In case it can serve as inspiration, here are a few ideas for
extensions.
- You could add some extra features to the programming language
supported. For example:
+ Base types such as integers and booleans
+ Recursive function definitions.
+ Lists, with a built-in shallow pattern-matching construction
match .. with
| [] -> ...
| x :: xs -> ...
+ n-ary tuples: this sounds easy but it is in fact quite tricky,
because the strongly-typed GADT of constraints does not make it
easy to generate a "dynamic" number of existential
quantifiers. This is a difficult exercise in strongly-typed
programming.
(We in fact wrote a short paper on how we approached this problem
in the context of Inferno, and the difficulties are the same.
https://inria.hal.science/hal-03145040
Feel free to reuse our approach if you want.)
+ Patterns and pattern-matching. You get into the same difficulties
as n-ary tuples, so working on n-ary tuples first is probably
a good idea.
+ You could implement ML-style parametric polymorphism, with
generalization during type inference. This is the hardest of the
extensions mentioned here by far: we have not tried this, and we
do not know how the interaction between enumeration/generation
and generalization will work out. (One might need to change the
term generation to stop going 'in and out' of sub-constraints, or
at least to be careful in the implementation of ML-style
generalization to use a (semi-)persistent data structure, a tree
of generalization regions instead of a stack.)
- You could use the term generator for property-based testing of
*something*: implement a procedure that manipulates explicitly-typed
terms -- for example, a semantics-preserving program transformation,
or a compilation to the programming language of your choice, etc --
and test the property using random generator.

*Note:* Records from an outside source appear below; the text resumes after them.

-- ==== Sys2Proof/WellFormed.lean ====
section
/-! DEFINITION. Which terms of Instr are instructions: the value rules that the operand types do not already carry (R273, R289 and
the entries). Decode refuses an encoding whose term is not well-formed; on every agent such a word raises ILLOP. -/

namespace Sys2Proof

/-- The integer element types (R250). -/
def Ty.isInt : Ty → Bool
  | .i8 | .z8 | .i16 | .z16 | .i32 | .z32 | .i64 | .i4 => true
  | .bf16 | .f32 | .t8 | .t6 => false

/-- The IEEE element types (R253). -/
def Ty.isFloat : Ty → Bool
  | .bf16 | .f32 => true
  | _ => false

/-- Elements of a V view (R351). -/
def Ty.count : Ty → Nat
  | .i8 | .z8 | .t8 | .t6 => 256
  | .i16 | .z16 | .bf16 => 128
  | .i32 | .z32 | .f32 => 64
  | .i64 => 32
  | .i4 => 512

/-- PRED = `1000` is reserved (R274). -/
def Pred.wf (p : Pred) : Bool := !(p.neg && p.p == 0)

/-- PRED = `0000`, required where an entry ignores PRED (R274). -/
def Com.wf (c : Com) : Bool := c.pred.wf

/-- No rounding override (R272). -/
def Rnd.isNone (r : Rnd) : Bool := !r.ro && r.rmo == .rne

/-- SAT only for integer TY, RO and RMO only for types whose results round (R354). -/
def VX.wf (x : VX) (satOk rndOk : Bool) : Bool := (!x.sat || satOk) && (rndOk || x.rnd.isNone)

/-- The spaces of R360 and R398: glb, spm, cls, twr and rmt. -/
def Space.vecOk : Space → Bool
  | .glb | .spm | .cls | .twr | .rmt => true
  | _ => false

/-- The spaces of RADD, SWARM, WAITW and PUTSIG's sync word (R332, R334). -/
def Space.syncOk : Space → Bool := Space.vecOk

/-- Selectors of loads: every space with a selector; `ist` is refused as PROT when the load issues (R195, R328). LU on spm loads only (R196). -/
def MemOp.loadOk (m : MemOp) : Bool := !m.lu || m.sel == .spm

/-- LU never (R196). -/
def MemOp.storeOk (m : MemOp) : Bool := !m.lu

/-- The full/empty forms act on spm or rmt (R330); LU as the entry allows. -/
def MemOp.feOk (m : MemOp) (luOk : Bool) : Bool :=
  (m.sel == .spm && (!m.lu || luOk)) || (m.sel == .rmt && !m.lu)

/-- Sync-word operands: no lane, no ist, no LU (R334). -/
def MemOp32.syncWf (m : MemOp32) : Bool := m.sel.syncOk && !m.lu

/-- A vector or matrix load's memory operand (R360, R398). -/
def MemOp32.vloadWf (m : MemOp32) (luOk : Bool) : Bool := m.sel.vecOk && (!m.lu || (luOk && m.sel == .spm))

/-- A vector store's memory operand: every hint raises ILLOP (R360). -/
def MemOp32.vstoreWf (m : MemOp32) : Bool := m.sel.vecOk && !m.lu && !m.na

/-- LEN of a PUT or a GET (R332). -/
def putLenOk (len : BitVec 32) : Bool := 8 ≤ len.toNat && len.toNat ≤ 16384 && len.toNat % 8 == 0

/-- LEN of LDL and LDLZ (R408). -/
def ldlLenOk (len : BitVec 32) : Bool := 8 ≤ len.toNat && len.toNat % 8 == 0

/-- Spaces of a Ladle source (R407): SSP 5 and 4 raise ILLOP (R408). -/
def Space.ladleSrc : Space → Bool
  | .glb | .spm | .cls | .twr | .rmt => true
  | .lane | .ist => false

/-- Spaces of a Ladle destination (R407). -/
def Space.ladleDst : Space → Bool
  | .lane => false
  | _ => true

/-- C must be 0 when there is no sync word (R408). -/
def syncOperandOk (ysp : SyncSp) (c : Src) : Bool := ysp != .none || c == .g 0

/-- The shared rules of LDL and LDL2D (R408). -/
def LadleOp.wf (o : LadleOp) : Bool := o.ssp.ladleSrc && o.dsp.ladleDst && syncOperandOk o.ysp o.c

/-- The shared rules of a pour (R416). -/
def PourOp.wf (o : PourOp) : Bool := o.ysp != .none && 1 ≤ o.count.toNat && o.count.toNat ≤ 2 ^ 28

/-- Reduction and scan: RO only for a floating-point add (R354, R377, R378). -/
def rndAdd (ty : Ty) (isAdd : Bool) : Bool := isAdd && ty.isFloat

/-- VCVT rounds unless it copies, stays within the integers, or widens exactly into FP32 (R261, R354, R373). -/
def cvtRounds (dst src : Ty) : Bool :=
  dst != src && !(dst.isInt && src.isInt) && !(dst == .f32 && (src == .bf16 || src == .t8 || src == .t6))

/-- PART of VCVT (R373). -/
def cvtPartOk (dst src : Ty) (part : Fin 16) : Bool :=
  part.val < Nat.max (dst.count / src.count) (src.count / dst.count)

/-- Every rule of value that an instruction's entry makes. -/
def Instr.wf : Instr → Bool
  | .nop c _ | .br c _ | .call c _ | .ret c | .end_ c | .trap c _ | .brk c => c.wf
  | .brc c _ _ _ _ | .brz c _ _ | .brnz c _ _ | .brpAny c _ _ | .brpAll c _ _ | .callr c _ | .jmpr c _ => c.wf
  | .loop c _ imm => c.wf && decide (0 < imm.toInt)
  | .add c .. | .sub c .. | .and c .. | .or c .. | .xor c .. | .andn c .. | .shl c .. | .shr c .. | .sra c .. | .rotl c ..
  | .min c .. | .max c .. | .minz c .. | .maxz c .. | .addi c .. | .andi c .. | .ori c .. | .xori c .. | .shli c ..
  | .shri c .. | .srai c .. | .mul c .. | .mulh c .. | .mulhz c .. | .div c .. | .divz c .. | .rem c .. | .remz c ..
  | .clz c .. | .ctz c .. | .popc c .. | .sel c .. | .setc c .. | .li24 c .. | .li32 c .. | .li64 c .. | .lea c .. => c.wf
  | .sext c _ _ n | .zext c _ _ n => c.wf && decide (n ≠ 0)
  | .bfx c _ _ pos len | .bfi c _ _ pos len => c.wf && decide (1 ≤ len.val) && decide (pos.val + len.val ≤ 64)
  | .fadd c .. | .fsub c .. | .fmul c .. | .ffma c .. | .fmin c .. | .fmax c .. | .fsqrt c .. | .fcvt c .. => c.wf
  | .fcmp c cond _ _ _ => c.wf && !(cond == .ltz || cond == .gez || cond == .lez || cond == .gtz)
  | .ld c _ _ m => c.wf && m.loadOk
  | .st c _ _ m => c.wf && m.storeOk
  | .ldw c _ m | .lde c _ m => c.wf && m.feOk true
  | .stw c _ m | .stf c _ m | .fesetE c m | .fesetF c m => c.wf && m.feOk false
  | .put c _ _ sp len => c.wf && sp != .spm && sp != .lane && putLenOk len
  | .get c _ _ sp len => c.wf && sp != .spm && sp != .lane && sp != .ist && putLenOk len
  | .putsig c _ _ _ sp ssp len => c.wf && sp != .spm && sp != .lane && ssp.syncOk && putLenOk len
  | .radd c _ m => c.wf && m.sel.syncOk && !m.lu
  | .bind c _ _ _ rsp _ => c.wf && (rsp == .glb || rsp == .cls || rsp == .twr || rsp == .rmt)
  | .unbind c .. | .acq c .. | .rel c .. | .cntw c .. | .stage c .. => c.wf
  | .fence p _ => p.wf
  | .amo c _ _ _ m _ | .amoCas c _ _ m _ _ | .amofAdd c _ m _ => c.wf && m.sel.vecOk && !m.lu
  | .grpnew c .. | .grpinit c .. | .grpfree c .. | .join c .. | .leave c .. | .sync c .. | .sstep c .. | .waitg c .. => c.wf
  | .swarm c _ m _ | .waitw c _ m _ => c.wf && m.syncWf
  | .forkr c _ _ _ _ _ _ _ lim entry cont => c.wf && decide (lim.toNat < 10240) && entry.toNat % 4 == 0 && cont.toNat % 4 == 0
  | .joinc c .. | .qpoll c .. | .msg c .. => c.wf
  | .vwsetReg .. | .vwsetImm .. | .vwadv .. | .mbsetReg .. | .mbsetImm .. => true
  | .vld c _ _ m => c.wf && m.vloadWf true
  | .vst c _ _ m => c.wf && m.vstoreWf
  | .vldl c .. | .vstl c .. => c.wf
  | .vgath c _ _ m _ _ => c.wf && m.vloadWf true
  | .vscat c _ _ m _ _ => c.wf && m.vstoreWf
  | .vadd c ty _ _ _ x | .vsub c ty _ _ _ x | .vmul c ty _ _ _ x | .vfma c ty _ _ _ _ x => c.wf && x.wf ty.isInt ty.isFloat
  | .vmin c .. | .vmax c .. => c.wf
  | .vabs c ty _ _ sat | .vneg c ty _ _ sat => c.wf && (!sat || ty.isInt)
  | .vand c .. | .vor c .. | .vxor c .. | .vandn c .. | .vshl c .. | .vshr c .. | .vsra c .. | .vsel c .. | .vbcast c .. => c.wf
  | .vcmp c _ _ d _ _ => c.wf && d != 0
  | .vcvt c ty _ _ src part x => c.wf && cvtPartOk ty src part && x.wf (ty.isInt && src.isInt) (cvtRounds ty src)
  | .vext _ ty _ idx => decide (idx.toNat < ty.count)
  | .vred c op ty _ r => c.wf && (r.isNone || rndAdd ty (op == .add))
  | .vscan c op ty _ _ x => c.wf && x.wf (ty.isInt && op == .add) (rndAdd ty (op == .add))
  | .vwadd c ty _ _ _ _ _ x | .vwmul c ty _ _ _ _ _ x | .vdot c ty _ _ _ x => c.wf && x.wf ty.isInt (ty == .bf16)
  | .vperm c .. | .vshuf c .. => c.wf
  | .vslide c ty _ _ _ s => c.wf && decide (-(ty.count : Int) ≤ s.toInt) && decide (s.toInt < ty.count)
  | .vpand c _ d _ _ | .vpor c _ d _ _ | .vpnot c _ d _ => c.wf && d != 0
  | .vpcnt c _ _ => c.wf
  | .vbs .. => true
  | .vunbs c .. => c.wf
  | .vrcp c ty _ _ r | .vrsq c ty _ _ r | .vexp2 c ty _ _ r => c.wf && (r.isNone || ty.isFloat)
  | .mbld c _ _ m _ => c.wf && m.vloadWf false
  | .mma c .. | .mmar c .. | .mzero c .. | .mwait c => c.wf
  | .mmaRa c _ _ _ _ _ _ sp => c.wf && (sp == .glb || sp == .cls || sp == .twr || sp == .rmt)
  | .mtld c _ _ m _ _ _ | .mtldRb c _ _ m _ _ _ => c.wf && m.vloadWf false
  | .mepi96 c _ _ _ sp .. | .mepi128 c _ _ _ sp .. => c.wf && sp.vecOk
  | .macc c ty _ _ sat => c.wf && (!sat || ty != .f32)
  | .ldl c o len _ => c.wf && o.wf && ldlLenOk len
  | .ldl2d c o rowlen nrows _ dpitch => c.wf && o.wf && 8 ≤ rowlen.toNat && rowlen.toNat % 8 == 0 && 1 ≤ nrows.toNat &&
      decide (rowlen.toNat ≤ dpitch.toNat * 8)
  | .ldlz c _ _ x dsp ysp _ len => c.wf && dsp.ladleDst && syncOperandOk ysp x && ldlLenOk len
  | .ewait c .. | .ewaitN c .. | .rarm c .. | .rstat c .. | .rdisarm c .. => c.wf
  | .rpourInt c o ty => c.wf && o.wf && ty != 6 && !(ty == 0 && o.count.toNat % 2 == 1)
  | .rpourBs c o _ | .rskim c o | .rbcast c o _ => c.wf && o.wf
  | .srd c .. | .swr c .. | .tbr c .. | .pmcr c .. | .take c | .doneg c .. | .yieldt c .. | .patr c .. | .patw c .. | .patwC c ..
  | .prevoke c .. | .bkwake c .. | .bkhold c .. | .bkoff c .. | .bkstat c .. | .spkill c .. | .swap c | .halt c => c.wf
  | .dbgrd c .. | .dbgwr c .. | .resume c .. | .redir c .. | .kill c .. | .fwait c .. => c.wf
  -- a word that is no instruction, and the steps of the other agents, are not encoded
  | .unassignedOpcode _ | .zeroedWordFetch _ | .moduleReset | .wipeComplete | .fwlockWrite _ | .bootGo _ | .featAccLower _
  | .featAccUpper _ | .attestRequest _ | .attestReportDone | .lifecycleChange _ | .alarmTamper | .alarmGlitch
  | .overTemperatureHalt | .supplyFault | .thermalThrottle _ | .thermalThrottleEnd _ | .currentThrottle _
  | .currentThrottleEnd _ | .slewExceed _ | .errorCorrected _ | .poisonMark .. | .hostMemAccess .. | .queueRecordCheck _
  | .queueDisable _ | .counterReadClear _ | .registerWrite .. | .eventArm _ | .eventFree _ | .eventSignal _
  | .holdStoreIntake _ | .heldRelease _ | .commandLinkMessage .. | .permitReturn .. | .recordArrival _ | .istloadCopy _
  | .outboundRecordSend _ | .msgAdmissionRefused _ | .laneGroupGrant _ | .mxuGrant _ | .quadwWrite .. | .engshrWrite ..
  | .autoSwap _ | .contextSwap _ | .groupOpApply _ | .groupRelease _ | .groupRefusalReturn _ | .sstepRelease _ | .rampStep _
  | .podBarrierCensus _ | .domainSwitch _ | .domainSwitchEnd _ | .frequencyRequest .. | .voltageTargetReached _
  | .timebaseLoad _ | .timebaseSteer _ | .portEnable .. | .portDisable _ | .calibration _ | .calibrationComplete ..
  | .rwlimWrite .. | .rwlimAdopt .. | .alignError .. | .driftStep .. | .probeSlot .. | .clockLoss _ | .clockRelock _
  | .laserWakeDone .. | .laserWakeFail .. | .laserHoldExpire .. | .rplasWrite .. | .groupEntryInvalidate ..
  | .pourAnnounceStart .. | .pourEdgesSatisfied .. | .announcement _ | .announcementCycleEnd .. | .rolltoExpire ..
  | .roundFrame .. | .skimFrame .. | .pourComplete .. | .takeResume _ | .seam .. | .patternActivate .. | .patternDeactivate ..
  | .patternEventSignal .. | .bankIdleOff .. | .bankRetainEntry .. | .bankWakeDone .. | .bkcfgWrite .. | .killpendApply ..
  | .loadReply _ | .writePerform _ | .monitorNotify .. | .writeAck _ | .tlbWalk .. | .tlbInvalidate .. | .msqHold ..
  | .msqRelease .. | .msqDrop .. | .jobStart .. | .ladleBurst .. | .ladleJobComplete .. | .faultPacketArrive _
  | .epiStoreFault .. | .corectlSwap _ | .corectlFreeze .. | .corectlSpill .. | .spillComplete _ | .corectlRestore ..
  | .restoreComplete _ | .mmarTileReceive .. => false

end Sys2Proof
end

(You could probably do some greybox fuzzing by providing an
alternative search monad using Crowbar:
https://github.com/stedolan/crowbar )
- You could improve the random-generation strategy by thinking about
the shape of terms that you want to generate, tweaking the
distribution, providing options to generate terms using only
a subset of the rules, etc.
An important improvement in practice would be to provide some form
of shrinking.
- You could look at existing work on testing of language
implementations by random generation, and see if they can be
integrated in the present framework. For example,
https://janmidtgaard.dk/papers/Midtgaard-al%3aICFP17-full.pdf
performs random generation of programs with a custom effect system,
that determines if a given sub-expression performs an observable
side-effect or not -- to only generate terms with a deterministic
evaluation order. Could one extend the inference engine to also
check that the program is deterministic in this sense, and thus
replace the custom-built program generator used in this work?